5.4.2 Modification of the result repository
The result repository stores the vulnerabilities found by the scanning engine, on a specific computer system. When vulnerabilities are detected, the VRS of
the computer system will be determined by the risk of each vulnerability found resident upon it.
Assume that a measure of risk for each vulnerability has been added to the vulnerability database. The risks of the vulnerabilities found on the specific computer system should be manipulated to create the computer system’s VRS. The VRS should then be stored in the result repository. In its current application, the result repository does not have this storage feature and should, therefore, be modified slightly.
5.5 Conclusion
This chapter has discussed some types of VA tools available on the information security market, which may aid the creation of the VRS of a computer system.

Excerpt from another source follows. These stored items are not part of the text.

-- ==== Sys2Proof/Laws/PerInstr.lean ====
section
/-! SUPPORT. One family of statements about every command as syntax: its encoding selects its own row of the
opcode table (30 R39). One lemma per constructor. -/

namespace Sys2Proof

/-- Reading a field of `c &&& d` reads it of both. -/
theorem opField_and (c d : CmdWord) : opField (c &&& d) = opField c &&& opField d := by
  simp [opField, BitVec.extractLsb'_and]

theorem aField_and (c d : CmdWord) : aField (c &&& d) = aField c &&& aField d := by
  simp [aField, BitVec.extractLsb'_and]

theorem bField_and (c d : CmdWord) : bField (c &&& d) = bField c &&& bField d := by
  simp [bField, BitVec.extractLsb'_and]

/-- The bitwise and of two command words is taken field by field. -/
theorem cmdWord_and (o o' : BitVec 8) (a a' b b' : Word) :
    cmdWord o a b &&& cmdWord o' a' b' = cmdWord (o &&& o') (a &&& a') (b &&& b') := by
  rw [← cmdWord_fields (cmdWord o a b &&& cmdWord o' a' b')]
  simp only [opField_and, aField_and, bField_and, opField_cmdWord, aField_cmdWord, bField_cmdWord]

theorem byteOperand_and_above (x : Byte) : byteOperand x &&& 0xFFFFFF00#32 = 0 := by
  have h : ∀ n : Fin 256, byteOperand (BitVec.ofNat 8 n.val) &&& 0xFFFFFF00#32 = 0 := by decide +kernel
  simpa using h ⟨x.toNat, x.isLt⟩

theorem indexOperand_and_above (idx : Nat) : indexOperand idx &&& 0xFFFFFFC0#32 = 0 := by
  have h : ∀ n : Fin 64, (BitVec.ofNat 6 n.val).setWidth 32 &&& 0xFFFFFFC0#32 = 0 := by decide +kernel
  have := h ⟨(BitVec.ofNat 6 idx).toNat, (BitVec.ofNat 6 idx).isLt⟩
  rwa [BitVec.ofNat_toNat, BitVec.setWidth_eq] at this

theorem maskN_eq : maskN = cmdWord 0xFF#8 0xFFFFFFFF#32 0xFFFFFFFF#32 := by decide

theorem maskB1_eq : maskB1 = cmdWord 0xFF#8 0xFFFFFF00#32 0xFFFFFFFF#32 := by decide

theorem maskB2_eq : maskB2 = cmdWord 0xFF#8 0xFFFFFF00#32 0xFFFFFF00#32 := by decide

theorem maskW1_eq : maskW1 = cmdWord 0xFF#8 0#32 0xFFFFFFFF#32 := by decide

theorem maskW2_eq : maskW2 = cmdWord 0xFF#8 0#32 0#32 := by decide

theorem maskI_eq : maskI = cmdWord 0xFF#8 0xFFFFFFFF#32 0xFFFFFFC0#32 := by decide

theorem maskWI_eq : maskWI = cmdWord 0xFF#8 0#32 0xFFFFFFC0#32 := by decide

namespace Laws.OpcodeRow

/-- The encoding of the command selects the row of its mnemonic (30 R39). -/
def Statement (i : Instr) : Prop :=
  ∃ r ∈ opcodeRows, r.mnemonic = i.mnemonic ∧ encode i &&& r.mask = r.pattern

/-- A row of the table that the encoding selects is all that is needed. -/
theorem of_row {i : Instr} (r : Row) (hr : r ∈ opcodeRows) (hm : r.mnemonic = i.mnemonic)
    (hs : encode i &&& r.mask = r.pattern) : Statement i := ⟨r, hr, hm, hs⟩

theorem rdstat : Statement .rdstat :=
  of_row ⟨"RDSTAT", 0x010000000000000000#72, maskN⟩ (by decide) rfl (by decide)

theorem gfadd (x y : Byte) : Statement (.gfadd x y) :=
  of_row ⟨"GFADD", 0x100000000000000000#72, maskB2⟩ (by decide) rfl (by
    rw [encode, maskB2_eq, cmdWord_and, byteOperand_and_above, byteOperand_and_above]; rfl)

theorem gfmul (x y : Byte) : Statement (.gfmul x y) :=
  of_row ⟨"GFMUL", 0x110000000000000000#72, maskB2⟩ (by decide) rfl (by
    rw [encode, maskB2_eq, cmdWord_and, byteOperand_and_above, byteOperand_and_above]; rfl)

theorem gfpow (x y : Byte) : Statement (.gfpow x y) :=
  of_row ⟨"GFPOW", 0x120000000000000000#72, maskB2⟩ (by decide) rfl (by
    rw [encode, maskB2_eq, cmdWord_and, byteOperand_and_above, byteOperand_and_above]; rfl)

theorem gfinv (x : Byte) : Statement (.gfinv x) :=
  of_row ⟨"GFINV", 0x130000000000000000#72, maskB1⟩ (by decide) rfl (by
    rw [encode, maskB1_eq, cmdWord_and, byteOperand_and_above]; rfl)

theorem sbox (x : Byte) : Statement (.sbox x) :=
  of_row ⟨"SBOX", 0x200000000000000000#72, maskB1⟩ (by decide) rfl (by
    rw [encode, maskB1_eq, cmdWord_and, byteOperand_and_above]; rfl)

theorem isbox (x : Byte) : Statement (.isbox x) :=
  of_row ⟨"ISBOX", 0x210000000000000000#72, maskB1⟩ (by decide) rfl (by
    rw [encode, maskB1_eq, cmdWord_and, byteOperand_and_above]; rfl)

theorem wmul (w v : Word) : Statement (.wmul w v) :=
  of_row ⟨"WMUL", 0x300000000000000000#72, maskW2⟩ (by decide) rfl (by
    rw [encode, maskW2_eq, cmdWord_and, BitVec.and_zero, BitVec.and_zero]; rfl)

theorem subbytes : Statement .subbytes :=
  of_row ⟨"SUBBYTES", 0x400000000000000000#72, maskN⟩ (by decide) rfl (by decide)

theorem invsubbytes : Statement .invsubbytes :=
  of_row ⟨"INVSUBBYTES", 0x410000000000000000#72, maskN⟩ (by decide) rfl (by decide)

theorem shiftrows : Statement .shiftrows :=
  of_row ⟨"SHIFTROWS", 0x420000000000000000#72, maskN⟩ (by decide) rfl (by decide)

theorem invshiftrows : Statement .invshiftrows :=
  of_row ⟨"INVSHIFTROWS", 0x430000000000000000#72, maskN⟩ (by decide) rfl (by decide)

theorem mixcolumns : Statement .mixcolumns :=
  of_row ⟨"MIXCOLUMNS", 0x440000000000000000#72, maskN⟩ (by decide) rfl (by decide)

theorem invmixcolumns : Statement .invmixcolumns :=
  of_row ⟨"INVMIXCOLUMNS", 0x450000000000000000#72, maskN⟩ (by decide) rfl (by decide)

theorem addroundkey (idx : Nat) : Statement (.addroundkey idx) :=
  of_row ⟨"ADDROUNDKEY", 0x460000000000000000#72, maskI⟩ (by decide) rfl (by
    rw [encode, maskI_eq, cmdWord_and, indexOperand_and_above]; rfl)

theorem lds (idx : Nat) (w : Word) : Statement (.lds idx w) :=
  of_row ⟨"LDS", 0x480000000000000000#72, maskWI⟩ (by decide) rfl (by
    rw [encode, maskWI_eq, cmdWord_and, indexOperand_and_above, BitVec.and_zero]; rfl)

theorem rds (idx : Nat) : Statement (.rds idx) :=
  of_row ⟨"RDS", 0x490000000000000000#72, maskI⟩ (by decide) rfl (by
    rw [encode, maskI_eq, cmdWord_and, indexOperand_and_above]; rfl)

theorem rotword (w : Word) : Statement (.rotword w) :=
  of_row ⟨"ROTWORD", 0x500000000000000000#72, maskW1⟩ (by decide) rfl (by
    rw [encode, maskW1_eq, cmdWord_and, BitVec.and_zero]; rfl)

theorem subword (w : Word) : Statement (.subword w) :=
  of_row ⟨"SUBWORD", 0x510000000000000000#72, maskW1⟩ (by decide) rfl (by
    rw [encode, maskW1_eq, cmdWord_and, BitVec.and_zero]; rfl)

theorem rcon (x : Byte) : Statement (.rcon x) :=
  of_row ⟨"RCON", 0x520000000000000000#72, maskB1⟩ (by decide) rfl (by
    rw [encode, maskB1_eq, cmdWord_and, byteOperand_and_above]; rfl)

theorem ldkey (idx : Nat) (w : Word) : Statement (.ldkey idx w) :=
  of_row ⟨"LDKEY", 0x540000000000000000#72, maskWI⟩ (by decide) rfl (by
    rw [encode, maskWI_eq, cmdWord_and, indexOperand_and_above, BitVec.and_zero]; rfl)

theorem keyexpand : Statement .keyexpand :=
  of_row ⟨"KEYEXPAND", 0x550000000000000000#72, maskN⟩ (by decide) rfl (by decide)

theorem rdw (idx : Nat) : Statement (.rdw idx) :=
  of_row ⟨"RDW", 0x560000000000000000#72, maskI⟩ (by decide) rfl (by
    rw [encode, maskI_eq, cmdWord_and, indexOperand_and_above]; rfl)

theorem encrypt : Statement .encrypt :=
  of_row ⟨"ENCRYPT", 0x600000000000000000#72, maskN⟩ (by decide) rfl (by decide)

theorem decrypt : Statement .decrypt :=
  of_row ⟨"DECRYPT", 0x610000000000000000#72, maskN⟩ (by decide) rfl (by decide)

end Laws.OpcodeRow

end Sys2Proof
end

After an examination of the different types of VA tools, a combination of the network and host vulnerability scanners was chosen to help determine VRS.
The current application of the vulnerability scanner does not create the VRS of the computer system that it scans. A discussion of the generic architectural elements of a vulnerability scanner revealed that some elements showed potential to be modified to achieve this. The vulnerability database and result repository were selected.
The next chapter will discuss the vulnerability database and result repository further and reveal how these databases may be altered to achieve the VRS of a computer system scanned with a vulnerability scanner.